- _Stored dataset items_
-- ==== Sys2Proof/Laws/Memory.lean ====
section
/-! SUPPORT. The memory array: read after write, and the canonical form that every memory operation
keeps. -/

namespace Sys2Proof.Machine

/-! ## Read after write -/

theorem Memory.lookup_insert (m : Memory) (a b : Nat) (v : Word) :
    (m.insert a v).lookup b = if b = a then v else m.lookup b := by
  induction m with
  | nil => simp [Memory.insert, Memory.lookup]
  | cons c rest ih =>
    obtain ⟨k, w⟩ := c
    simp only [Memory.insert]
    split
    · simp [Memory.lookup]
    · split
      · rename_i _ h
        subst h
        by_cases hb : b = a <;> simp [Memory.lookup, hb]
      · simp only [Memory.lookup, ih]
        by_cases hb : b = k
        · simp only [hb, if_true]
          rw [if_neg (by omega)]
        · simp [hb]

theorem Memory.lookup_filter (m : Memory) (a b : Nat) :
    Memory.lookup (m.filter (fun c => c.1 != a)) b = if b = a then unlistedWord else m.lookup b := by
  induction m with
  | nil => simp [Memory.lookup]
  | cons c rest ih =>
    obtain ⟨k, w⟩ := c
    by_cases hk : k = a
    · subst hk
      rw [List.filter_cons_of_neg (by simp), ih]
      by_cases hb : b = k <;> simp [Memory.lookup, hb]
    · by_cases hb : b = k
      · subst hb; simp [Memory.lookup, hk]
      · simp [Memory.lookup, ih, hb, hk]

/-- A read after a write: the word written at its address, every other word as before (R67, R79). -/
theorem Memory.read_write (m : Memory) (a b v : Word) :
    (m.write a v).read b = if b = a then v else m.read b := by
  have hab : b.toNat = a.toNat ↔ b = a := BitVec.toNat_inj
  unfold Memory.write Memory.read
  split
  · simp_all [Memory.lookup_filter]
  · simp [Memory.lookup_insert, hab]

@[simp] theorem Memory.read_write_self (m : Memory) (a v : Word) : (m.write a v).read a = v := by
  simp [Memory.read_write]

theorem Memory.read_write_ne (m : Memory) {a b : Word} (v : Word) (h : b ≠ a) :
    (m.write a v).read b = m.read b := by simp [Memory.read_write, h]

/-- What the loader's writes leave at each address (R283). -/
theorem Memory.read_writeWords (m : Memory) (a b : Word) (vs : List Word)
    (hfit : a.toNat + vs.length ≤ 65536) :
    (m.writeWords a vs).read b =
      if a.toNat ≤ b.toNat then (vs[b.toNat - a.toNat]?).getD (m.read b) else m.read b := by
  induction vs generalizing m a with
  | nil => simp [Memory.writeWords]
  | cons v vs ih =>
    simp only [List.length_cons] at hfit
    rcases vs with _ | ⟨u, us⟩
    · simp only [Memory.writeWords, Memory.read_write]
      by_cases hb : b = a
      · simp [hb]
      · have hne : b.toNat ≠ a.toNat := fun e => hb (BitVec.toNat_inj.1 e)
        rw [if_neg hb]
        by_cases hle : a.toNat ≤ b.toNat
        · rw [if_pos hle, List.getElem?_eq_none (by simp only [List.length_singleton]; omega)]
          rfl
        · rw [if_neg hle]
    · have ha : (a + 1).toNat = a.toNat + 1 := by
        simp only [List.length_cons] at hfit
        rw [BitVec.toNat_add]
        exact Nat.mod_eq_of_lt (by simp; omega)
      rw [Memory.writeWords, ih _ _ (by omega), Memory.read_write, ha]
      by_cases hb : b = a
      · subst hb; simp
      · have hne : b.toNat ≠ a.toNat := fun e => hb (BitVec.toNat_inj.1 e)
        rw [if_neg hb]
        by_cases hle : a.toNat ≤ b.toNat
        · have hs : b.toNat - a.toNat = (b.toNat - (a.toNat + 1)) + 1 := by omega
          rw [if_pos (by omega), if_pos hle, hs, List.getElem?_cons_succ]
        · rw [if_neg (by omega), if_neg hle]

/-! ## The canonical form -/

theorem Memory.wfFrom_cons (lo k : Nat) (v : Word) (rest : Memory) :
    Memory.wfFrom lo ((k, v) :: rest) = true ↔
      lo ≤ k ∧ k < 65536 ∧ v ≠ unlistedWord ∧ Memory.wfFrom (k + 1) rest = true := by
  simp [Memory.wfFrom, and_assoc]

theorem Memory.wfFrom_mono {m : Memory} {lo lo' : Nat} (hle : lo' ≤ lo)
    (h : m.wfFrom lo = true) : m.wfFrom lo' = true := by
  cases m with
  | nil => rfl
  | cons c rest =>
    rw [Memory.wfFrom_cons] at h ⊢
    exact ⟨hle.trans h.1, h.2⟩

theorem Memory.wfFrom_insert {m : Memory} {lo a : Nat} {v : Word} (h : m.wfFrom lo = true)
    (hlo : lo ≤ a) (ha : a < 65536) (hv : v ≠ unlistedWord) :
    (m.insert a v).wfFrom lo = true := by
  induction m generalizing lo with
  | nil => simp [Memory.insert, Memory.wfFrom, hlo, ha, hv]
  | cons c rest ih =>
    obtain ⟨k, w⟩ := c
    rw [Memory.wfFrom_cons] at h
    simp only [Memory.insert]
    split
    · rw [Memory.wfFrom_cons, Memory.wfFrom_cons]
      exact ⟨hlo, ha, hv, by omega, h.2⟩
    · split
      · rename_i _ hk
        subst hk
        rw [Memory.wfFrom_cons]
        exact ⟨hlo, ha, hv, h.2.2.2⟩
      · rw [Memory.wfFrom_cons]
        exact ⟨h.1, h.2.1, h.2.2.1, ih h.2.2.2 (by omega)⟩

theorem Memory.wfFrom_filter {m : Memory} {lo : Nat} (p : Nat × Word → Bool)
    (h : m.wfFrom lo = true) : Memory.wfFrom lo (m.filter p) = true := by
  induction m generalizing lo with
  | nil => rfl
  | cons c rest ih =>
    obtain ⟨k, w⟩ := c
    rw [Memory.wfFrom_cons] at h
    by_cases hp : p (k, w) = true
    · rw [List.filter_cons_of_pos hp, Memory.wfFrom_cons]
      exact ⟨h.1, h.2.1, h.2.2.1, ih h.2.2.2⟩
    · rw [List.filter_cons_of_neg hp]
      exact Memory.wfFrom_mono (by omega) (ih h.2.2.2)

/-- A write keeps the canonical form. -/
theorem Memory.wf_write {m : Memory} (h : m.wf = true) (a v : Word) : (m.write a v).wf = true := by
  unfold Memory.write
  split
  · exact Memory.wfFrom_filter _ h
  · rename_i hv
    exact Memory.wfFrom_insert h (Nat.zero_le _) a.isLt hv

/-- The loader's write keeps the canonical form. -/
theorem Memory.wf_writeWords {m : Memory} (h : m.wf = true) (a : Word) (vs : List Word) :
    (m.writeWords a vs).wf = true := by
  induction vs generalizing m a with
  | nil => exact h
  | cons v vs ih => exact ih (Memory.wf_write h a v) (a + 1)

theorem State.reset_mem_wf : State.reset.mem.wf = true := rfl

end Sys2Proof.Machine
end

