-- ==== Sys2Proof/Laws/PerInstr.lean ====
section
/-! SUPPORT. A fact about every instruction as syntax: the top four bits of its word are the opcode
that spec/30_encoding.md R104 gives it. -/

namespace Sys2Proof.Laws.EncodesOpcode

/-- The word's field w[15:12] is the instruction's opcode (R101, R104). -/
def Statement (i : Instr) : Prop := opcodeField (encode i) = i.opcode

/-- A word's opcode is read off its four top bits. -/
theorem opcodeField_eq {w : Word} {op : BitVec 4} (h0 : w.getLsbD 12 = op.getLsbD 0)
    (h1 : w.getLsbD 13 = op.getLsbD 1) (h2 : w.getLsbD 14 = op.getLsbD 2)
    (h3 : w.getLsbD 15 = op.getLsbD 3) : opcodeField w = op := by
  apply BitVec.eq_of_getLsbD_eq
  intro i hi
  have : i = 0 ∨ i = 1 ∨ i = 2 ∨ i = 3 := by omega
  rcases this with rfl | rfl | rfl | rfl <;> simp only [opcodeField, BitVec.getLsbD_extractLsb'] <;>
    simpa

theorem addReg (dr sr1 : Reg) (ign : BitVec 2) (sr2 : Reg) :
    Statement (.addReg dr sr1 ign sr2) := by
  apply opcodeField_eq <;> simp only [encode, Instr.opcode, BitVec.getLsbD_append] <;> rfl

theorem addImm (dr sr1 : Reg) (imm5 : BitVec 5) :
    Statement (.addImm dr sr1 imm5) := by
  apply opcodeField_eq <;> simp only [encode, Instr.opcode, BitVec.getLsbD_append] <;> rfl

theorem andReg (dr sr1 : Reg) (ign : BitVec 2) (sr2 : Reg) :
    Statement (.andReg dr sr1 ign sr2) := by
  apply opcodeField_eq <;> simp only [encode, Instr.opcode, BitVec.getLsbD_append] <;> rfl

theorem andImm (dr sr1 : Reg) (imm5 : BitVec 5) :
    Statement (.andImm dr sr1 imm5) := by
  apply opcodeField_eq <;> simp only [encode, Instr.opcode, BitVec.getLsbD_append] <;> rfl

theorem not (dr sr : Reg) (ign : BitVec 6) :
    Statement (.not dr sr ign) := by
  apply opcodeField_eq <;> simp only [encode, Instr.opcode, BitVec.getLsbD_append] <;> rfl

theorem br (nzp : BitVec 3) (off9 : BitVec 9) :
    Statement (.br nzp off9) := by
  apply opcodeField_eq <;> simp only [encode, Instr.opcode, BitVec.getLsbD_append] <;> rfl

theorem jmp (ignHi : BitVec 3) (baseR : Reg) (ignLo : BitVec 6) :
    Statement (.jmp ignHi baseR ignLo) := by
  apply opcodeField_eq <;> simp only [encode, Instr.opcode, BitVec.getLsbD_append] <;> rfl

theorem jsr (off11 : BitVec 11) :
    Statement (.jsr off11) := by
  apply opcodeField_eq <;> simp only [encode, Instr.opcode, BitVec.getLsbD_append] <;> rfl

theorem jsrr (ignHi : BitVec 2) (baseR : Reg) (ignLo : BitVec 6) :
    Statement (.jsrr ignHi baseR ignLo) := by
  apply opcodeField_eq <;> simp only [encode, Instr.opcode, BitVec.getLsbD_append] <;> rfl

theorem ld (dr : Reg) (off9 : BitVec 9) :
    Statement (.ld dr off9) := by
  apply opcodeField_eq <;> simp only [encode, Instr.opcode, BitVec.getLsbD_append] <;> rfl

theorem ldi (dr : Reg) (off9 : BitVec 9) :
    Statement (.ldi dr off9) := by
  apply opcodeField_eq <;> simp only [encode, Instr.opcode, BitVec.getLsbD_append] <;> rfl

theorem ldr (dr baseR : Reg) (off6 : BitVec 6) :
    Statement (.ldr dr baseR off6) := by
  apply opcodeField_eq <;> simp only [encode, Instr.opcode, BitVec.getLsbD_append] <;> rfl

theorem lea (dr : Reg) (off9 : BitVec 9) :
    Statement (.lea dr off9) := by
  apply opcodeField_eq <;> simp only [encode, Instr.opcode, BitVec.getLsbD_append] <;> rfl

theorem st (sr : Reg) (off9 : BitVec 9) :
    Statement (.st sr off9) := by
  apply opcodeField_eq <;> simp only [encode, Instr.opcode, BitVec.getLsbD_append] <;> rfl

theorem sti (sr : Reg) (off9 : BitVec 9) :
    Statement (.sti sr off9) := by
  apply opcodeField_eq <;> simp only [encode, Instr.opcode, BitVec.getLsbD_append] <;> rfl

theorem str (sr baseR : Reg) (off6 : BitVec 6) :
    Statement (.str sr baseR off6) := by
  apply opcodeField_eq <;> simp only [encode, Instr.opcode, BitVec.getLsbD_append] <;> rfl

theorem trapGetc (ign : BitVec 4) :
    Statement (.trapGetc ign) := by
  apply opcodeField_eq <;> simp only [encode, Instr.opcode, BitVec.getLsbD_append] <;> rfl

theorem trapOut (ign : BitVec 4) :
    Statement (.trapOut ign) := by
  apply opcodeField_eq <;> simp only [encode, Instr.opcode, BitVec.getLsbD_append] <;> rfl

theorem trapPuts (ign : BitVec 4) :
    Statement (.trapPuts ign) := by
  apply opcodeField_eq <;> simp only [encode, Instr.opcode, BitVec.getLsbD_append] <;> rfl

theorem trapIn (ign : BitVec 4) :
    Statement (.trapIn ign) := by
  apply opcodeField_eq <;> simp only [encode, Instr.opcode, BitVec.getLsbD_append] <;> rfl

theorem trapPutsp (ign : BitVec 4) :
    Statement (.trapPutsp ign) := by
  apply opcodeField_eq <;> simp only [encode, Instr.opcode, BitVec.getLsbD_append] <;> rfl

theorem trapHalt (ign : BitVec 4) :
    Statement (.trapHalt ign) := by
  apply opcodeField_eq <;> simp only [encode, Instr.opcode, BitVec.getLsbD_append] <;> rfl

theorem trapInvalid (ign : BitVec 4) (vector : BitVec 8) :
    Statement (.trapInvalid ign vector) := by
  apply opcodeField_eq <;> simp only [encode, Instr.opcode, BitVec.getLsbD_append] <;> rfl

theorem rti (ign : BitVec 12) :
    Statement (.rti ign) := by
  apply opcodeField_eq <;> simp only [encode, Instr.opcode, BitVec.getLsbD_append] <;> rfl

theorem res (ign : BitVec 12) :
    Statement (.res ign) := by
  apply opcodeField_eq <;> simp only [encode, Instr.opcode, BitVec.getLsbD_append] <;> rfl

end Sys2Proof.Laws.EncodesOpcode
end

- _Exercise description_
Go through the data and copy every line that includes "four".

- _Answer to the problem_
/-! SUPPORT. A fact about every instruction as syntax: the top four bits of its word are the opcode
/-- A word's opcode is read off its four top bits. -/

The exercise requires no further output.